TASK PROMPT:
Would you copy each line of the data below that has "settingsSwitched"?

DATA TO USE:
-- ==== Sys2Proof/WellFormed.lean ====
section
/-! DEFINITION. Which commands can come to the part: operands that fit the wire fields and the ranges the spec gives the events. -/

namespace Sys2Proof

/-- A number carried in one byte of a request body (R181). -/
def fitsByte (n : Nat) : Bool := n < 256

/-- A number carried in two bytes of a request body (R181). -/
def fitsTwo (n : Nat) : Bool := n < 65536

/-- The bytes that each of the nineteen settings fields takes, the fewest that hold its range (R155, R181). -/
def settingsWidths : List Nat := [2, 1, 1, 1, 1, 2, 1, 1, 2, 1, 2, 2, 2, 2, 2, 2, 1, 2, 1]

/-- Every value of a STAGE_SETTINGS fits its field; values beyond the nineteenth are surplus bytes, as many as a body of 600
bytes holds after the 29 of a group. -/
def settingsFit (vs : List Nat) : Bool :=
  ((vs.zip settingsWidths).all fun x => x.1 < 256 ^ x.2) && (vs.drop 19).all fitsByte && vs.length ≤ 590

/-- A scaled current lies between -134,217,728 and +134,217,728 (R102). -/
def scaledInRange (x : Int) : Bool := -134217728 ≤ x && x ≤ 134217728

/-- The check of a command's operands (R45, R61, R102, R173, R181). -/
def Instr.wellFormed : Instr → Bool
  | .identify c => fitsByte c
  | .fetchNotices r => fitsByte r
  | .setStation f d m x => fitsByte f && fitsByte d && fitsByte m && fitsByte x
  | .startProtection e => fitsByte e
  | .stopProtection => true
  | .restart => true
  | .warmRestart => true
  | .queryOperation t => fitsByte t
  | .configureBay b k x u c p a =>
      fitsByte b && fitsByte k && fitsByte x && fitsByte u && fitsTwo c && fitsByte p && fitsByte a
  | .setService b t => fitsByte b && fitsByte t
  | .override b e v => fitsByte b && fitsByte e && fitsByte v
  | .readBay b => fitsByte b
  | .blockZone zs => zs.length < 256 && zs.all fitsByte
  | .unblockZone zs c => zs.length < 256 && zs.all fitsByte && fitsByte c
  | .readZone => true
  | .readClock => true
  | .openLink b e => fitsByte b && fitsByte e
  | .closeLink b d w => fitsByte b && fitsByte d && fitsByte w
  | .readLink b c => fitsByte b && fitsByte c
  | .reallocate b a => fitsByte b && fitsByte a
  | .stageSettings vs => settingsFit vs
  | .switchSettings => true
  | .switchSettingsCancel => true
  | .readSettings x => fitsByte x
  | .sendOrder b k a => fitsByte b && fitsByte k && fitsTwo a
  | .resetTrip t => fitsByte t
  | .readRecord x i => fitsByte x && fitsByte i
  | .releaseRecord i => fitsByte i
  | .powerOnReset _ _ => true
  | .messageFrameReceived f => f.body.length ≤ Config.maxBody
  | .messageGap _ => true
  | .replySent => true
  | .sampleBoundary => true
  | .mark _ phase => -127 ≤ phase && phase ≤ 128
  | .missingCountRise => true
  | .markTimeout => true
  | .frameArrival _ bs => bs.length ≤ 19
  | .wakeBringUp _ bs => bs.length == 19
  | .linkActive _ bs => bs.length == 19
  | .recoveryActive _ bs => bs.length == 19
  | .bringUpFailed _ bs => bs.length == 19
  | .bringUpTimeout _ => true
  | .lockTimeout _ => true
  | .linkLost _ => true
  | .release => true
  | .replicaOpen _ _ => true
  | .isolatorStuck _ e => e != .breaker
  | .breakerStuck _ => true
  | .dataLost _ => true
  | .dataRestored _ => true
  | .spanEnd _ _ => true
  | .evolvingFault _ _ => true
  | .returnToQuiet _ => true
  | .ctSupervision _ ids =>
      ids.l1 ≤ Config.currentLimit && ids.l2 ≤ Config.currentLimit && ids.l3 ≤ Config.currentLimit
  | .bfCleared _ => true
  | .bfExpiry _ none => true
  | .bfExpiry _ (some i) => scaledInRange i.l1 && scaledInRange i.l2 && scaledInRange i.l3
  | .drainComplete _ => true
  | .settingsSwitched => true
  | .tripUnconfirmed _ _ => true
  | .orderDone _ => true
  | .orderTimeout _ => true
  | .startSuccess => true
  | .startTimeout => true
  | .resetnAsserted => true
  | .messageFrameStart => true
  | .stopBitMissing => true
  | .bodyLengthExcess n => Config.maxBody < n && fitsTwo n

end Sys2Proof
end

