/-- The detail fields of a notice, in the order of its posting rule. The bay of the subject is not sent again, and ZONE_UNBLOCKED
has no reasons field, where ZONE_BLOCKED always has one (log entry 8). A start cause and the last good sequence of a lost link are
never absent (R74, R146). -/
def NoticeDetail.bytes : NoticeDetail → List Byte
  | .tripDecision z zs ps bays q r =>
    byte1 0 ++ byte1 (zoneBit z) ++ zoneSet zs ++ phaseSet ps ++ bays1 bays ++ seq2 q ++ optional byte1 r
  | .tripRetrip q => byte1 1 ++ seq2 q
  | .bfFailed rs i c bays q r =>
    listOf (fun x => byte1 (reasonCode x)) rs ++ optional currents4 i ++ c.toList.flatMap (fun x => byte1 (causeCode x)) ++ bays1 bays ++
      seq2 q ++ optional byte1 r
  | .tripUnconfirmed k q => byte1 (latchCode k) ++ seq2 q
  | .orderDone k n q => byte1 (orderCode k) ++ byte1 n ++ seq2 q
  | .orderTimeout k n => byte1 (orderCode k) ++ byte1 n
  | .orderCancelled k n c => byte1 (orderCode k) ++ byte1 n ++ byte1 (cancelCode c)
  | .linkActive r lo hi w =>
    flag1 r ++ (lo.toList.flatMap signed2) ++ (hi.toList.flatMap signed2) ++ optional flag1 w
  | .linkLost q => q.toList.flatMap seq2
  | .linkActivity q o => seq2 q ++ byte1 (wakeCode o)
  | .linkErrors k n => byte1 (errorCode k) ++ byte2 n
  | .linkOpDone k r w => byte1 (linkOpCode k) ++ byte1 (linkResultCode r) ++ flag1 w
  | .startDone r => byte1 1 ++ startResultBytes r
  | .zoneBlocked z zs ch r => zoneName1 (some z) ++ optional zoneSet (some zs) ++ zoneSet ch ++ reasonsBytes r.items
  | .checkBlocked c d => zoneName1 none ++ optional zoneSet none ++ zoneSet [] ++ reasonsBytes (checkItems c d)
  | .zoneUnblocked z zs ch => zoneName1 (some z) ++ optional zoneSet (some zs) ++ zoneSet ch
  | .checkUnblocked => zoneName1 none ++ optional zoneSet none ++ zoneSet []
  | .ctSupervision z zs ps =>
    zoneName1 z ++ optional zoneSet (z.map fun _ => zs) ++ phaseSet (ps.map Prod.fst) ++ listOf (fun x => byte4 x.2) ps
  | .isolatorStuck e n => byte1 (elementCode e) ++ byte2 n
  | .breakerStuck e n => byte1 (elementCode e) ++ byte2 n
  | .contactInvalid e q => byte1 (elementCode e) ++ seq2 q
  | .maintenanceViolation es => listOf (fun e => byte1 (elementCode e)) es
  | .testModeSeen e => byte1 (if e then 0 else 1)
  | .dataLost q => optional seq2 q
  | .dataRestored => []
  | .settingsSwitched t n fs => triggerBytes t ++ byte2 n ++ listOf (fun f => byte1 (settingsFieldCode f)) fs
  | .clockState a b c n q e =>
    byte1 (clockCode a) ++ byte1 (clockCode b) ++ byte1 (clockCauseCode c) ++ byte4 n.toNat ++ seq2 q ++ signed2 e
  | .recordsNearlyFull n => byte1 n
  | .recordLost bf q n => byte1 (if bf then 1 else 0) ++ seq2 q ++ byte2 n

/-- The subject type and value of a notice. -/
def Subject.bytes : Subject → List Byte
  | .nobody => byte1 0 ++ byte1 0
  | .bay p => byte1 1 ++ bay1 p
  | .link p => byte1 2 ++ bay1 p
  | .busZone z => byte1 3 ++ byte1 (zoneBit z)
  | .device => byte1 4 ++ byte1 0

/-- A notice in a FETCH_NOTICES reply. -/
def Notice.bytes (n : Notice) : List Byte :=
  byte1 n.detail.kindNumber ++ n.subject.bytes ++ seq2 n.postedAt ++ byte1 n.detail.bytes.length ++ n.detail.bytes

/-! ### Reply fields (R175, R181) -/

def deviceOpBytes (o : DeviceOp) : List Byte :=
  flag1 o.started ++ byte1 (opStateCode o.state) ++ optional startResultBytes o.result

def linkOpBytes (o : LinkOp) : List Byte :=
  byte1 (linkOpCode o.kind) ++ byte1 (opStateCode o.state) ++ optional (fun r => byte1 (linkResultCode r)) o.result ++ flag1 o.wake

def elementBytes (overridable : Bool) (e : ElementRecord) (effective : Replica) : List Byte :=
  byte1 (contactCode e.contact) ++ byte1 (replicaCode e.derived) ++ byte1 e.debounce ++ byte2 e.travel ++ flag1 e.stuck ++
    byte1 (if overridable then forcingCode e.forcing else 0) ++ byte1 (replicaCode effective)

def bayBytes (p : Pos) (b : BayRecord) (a bb k : Replica) (dead : Bool) : List Byte :=
  bay1 p ++ flag1 b.configured ++ byte1 (kindCode b.kind) ++ byte1 (sectionCode b.sectionNo) ++ byte1 (busCode b.bus) ++
    byte2 b.scale ++ byte1 (polarityCode b.polarity) ++ byte1 b.alloc ++ byte1 (serviceCode b.service) ++
    elementBytes (b.kind.overridable .isolatorA) b.isolatorA a ++ elementBytes (b.kind.overridable .isolatorB) b.isolatorB bb ++
    elementBytes (b.kind.overridable .breaker) b.breaker k ++ flag1 dead ++
    optional (fun l => currents4 l.currents ++ seq2 l.sequence) b.last ++ byte2 b.missingRun ++ byte2 b.presentRun ++
    flag1 b.data ++ flag1 b.testSeen ++ flag1 b.bfiPrevious

def stationBytes (t : Station) : List Byte :=
  byte1 (frequencyCode t.frequency) ++ byte1 t.depth ++ flag1 t.markRequired ++ byte1 (if t.twoSections then 2 else 1)

def clockBytes (c : Clock) (f : Frequency) (next : Seq) (depth block : Nat) : List Byte :=
  byte1 (clockCode c.state) ++ byte1 (frequencyCode f) ++ seq2 c.current ++ seq2 next ++ byte1 depth ++ byte1 block ++
    byte4 c.markCount.toNat ++ seq2 c.atMark ++ signed2 c.phaseError ++ byte2 c.sinceMark ++ byte1 c.regularRun ++
    byte1 c.missing ++ signed2 c.outstanding

def linkBytes (l : LinkRecord) (suppressed : Bool) (v : PoolView) (held : Nat) : List Byte :=
  byte1 (linkStateCode l.state) ++ flag1 l.recovery ++ flag1 l.wakeOption ++ flag1 l.activitySeen ++ byte1 l.extension ++
    optional byte4 l.timer ++ byte1 l.good ++ optional seq2 l.lastGood ++ byte2 l.sinceGood ++ optional signed2 l.lagMin ++
    optional signed2 l.lagMax ++ byte2 l.errors.crc ++ byte2 l.errors.address ++ byte2 l.errors.late ++ byte2 l.errors.duplicate ++
    byte2 l.errors.overrun ++ byte2 l.errors.syncLoss ++ byte2 l.errors.suppressed ++ flag1 suppressed ++
    byte1 v.alloc ++ seq2 v.grant ++ byte1 held ++ flag1 v.stalled ++ linkOpBytes l.op

def poolBytes (v : PoolView) : List Byte := byte1 v.alloc ++ byte1 v.span ++ seq2 v.grant ++ flag1 v.stalled

/-- The fields of a settings group, each in the bytes its range takes. -/
def settingsBytes (g : Settings) : List Byte :=
  byte2 g.idmin ++ byte1 g.slope ++ byte1 g.slopeX ++ byte1 g.w ++ byte1 g.m ++ byte2 g.czIdmin ++ byte1 g.czSlope ++
    byte1 g.czM ++ byte2 g.onsetStep ++ byte1 g.onsetSpan ++ byte2 g.irreset ++ byte2 g.quietSpan ++ byte2 g.ctsLevel ++
    byte2 g.ctsSpan ++ byte2 g.ibf ++ byte2 g.bfTime ++ byte1 g.openDebounce ++ byte2 g.travelLimit ++ byte1 g.echoSpan

def field1 (f : SettingsField) : List Byte := byte1 (settingsFieldCode f)

/-- A member: its bay, then its sign, 0 for +1 and 1 for -1 (log entry 8). -/
def memberBytes (m : Member) : List Byte := bay1 m.bay ++ byte1 (if m.minus then 1 else 0)

/-- The fields of one phase of an evaluated entry; a check-zone entry has no history length. -/
def phaseBytes (r : PhaseResult) (history : List Byte) : List Byte :=
  byte4 r.id ++ byte4 r.ir ++ flag1 r.mark ++ byte1 r.count ++ byte1 r.length ++ flag1 r.met ++ flag1 r.operating ++ history

/-- The per-phase fields of an evaluated entry, as one field that is absent with the complete indication (R116, log entry 8). -/
def resultBytes (history : PerPhase (List Byte)) (r : ZoneResult) : List Byte :=
  phaseBytes r.phases.l1 history.l1 ++ phaseBytes r.phases.l2 history.l2 ++ phaseBytes r.phases.l3 history.l3

/-- An effective zone's entry (R116). -/
def zoneEntryBytes (e : ZoneEntry) : List Byte :=
  byte1 (zoneBit e.zone.name) ++ zoneSet e.zone.zones ++ listOf memberBytes e.zone.members ++ flag1 e.live ++
    flag1 e.zone.changed ++ flag1 e.blocked ++ reasonsBytes e.zone.reasons.items ++ flag1 e.result.isSome ++
    byte1 (classifierCode e.classifier) ++ byte1 e.slope ++ byte1 e.threshold ++ optional (fun r => flag1 r.complete) e.result ++
    optional (fun r => resultBytes (e.historyLength.map byte1) r) e.result ++ setClear1 e.flag

/-- The check zone's entry (R116); its members are bay numbers alone, since R32 gives each the sign +1 (log entry 8). -/
def checkEntryBytes (e : CheckEntry) : List Byte :=
  bays1 e.zone.members ++ flag1 e.live ++ flag1 e.zone.changed ++ flag1 e.blocked ++
    reasonsBytes (checkItems e.zone.cts e.zone.data) ++ flag1 e.result.isSome ++ optional (fun r => flag1 r.complete) e.result ++
    optional (resultBytes ⟨[], [], []⟩) e.result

RESPONSE TO THE TASK:
  | .settingsSwitched => true
  | .settingsSwitched t n fs => triggerBytes t ++ byte2 n ++ listOf (fun f => byte1 (settingsFieldCode f)) fs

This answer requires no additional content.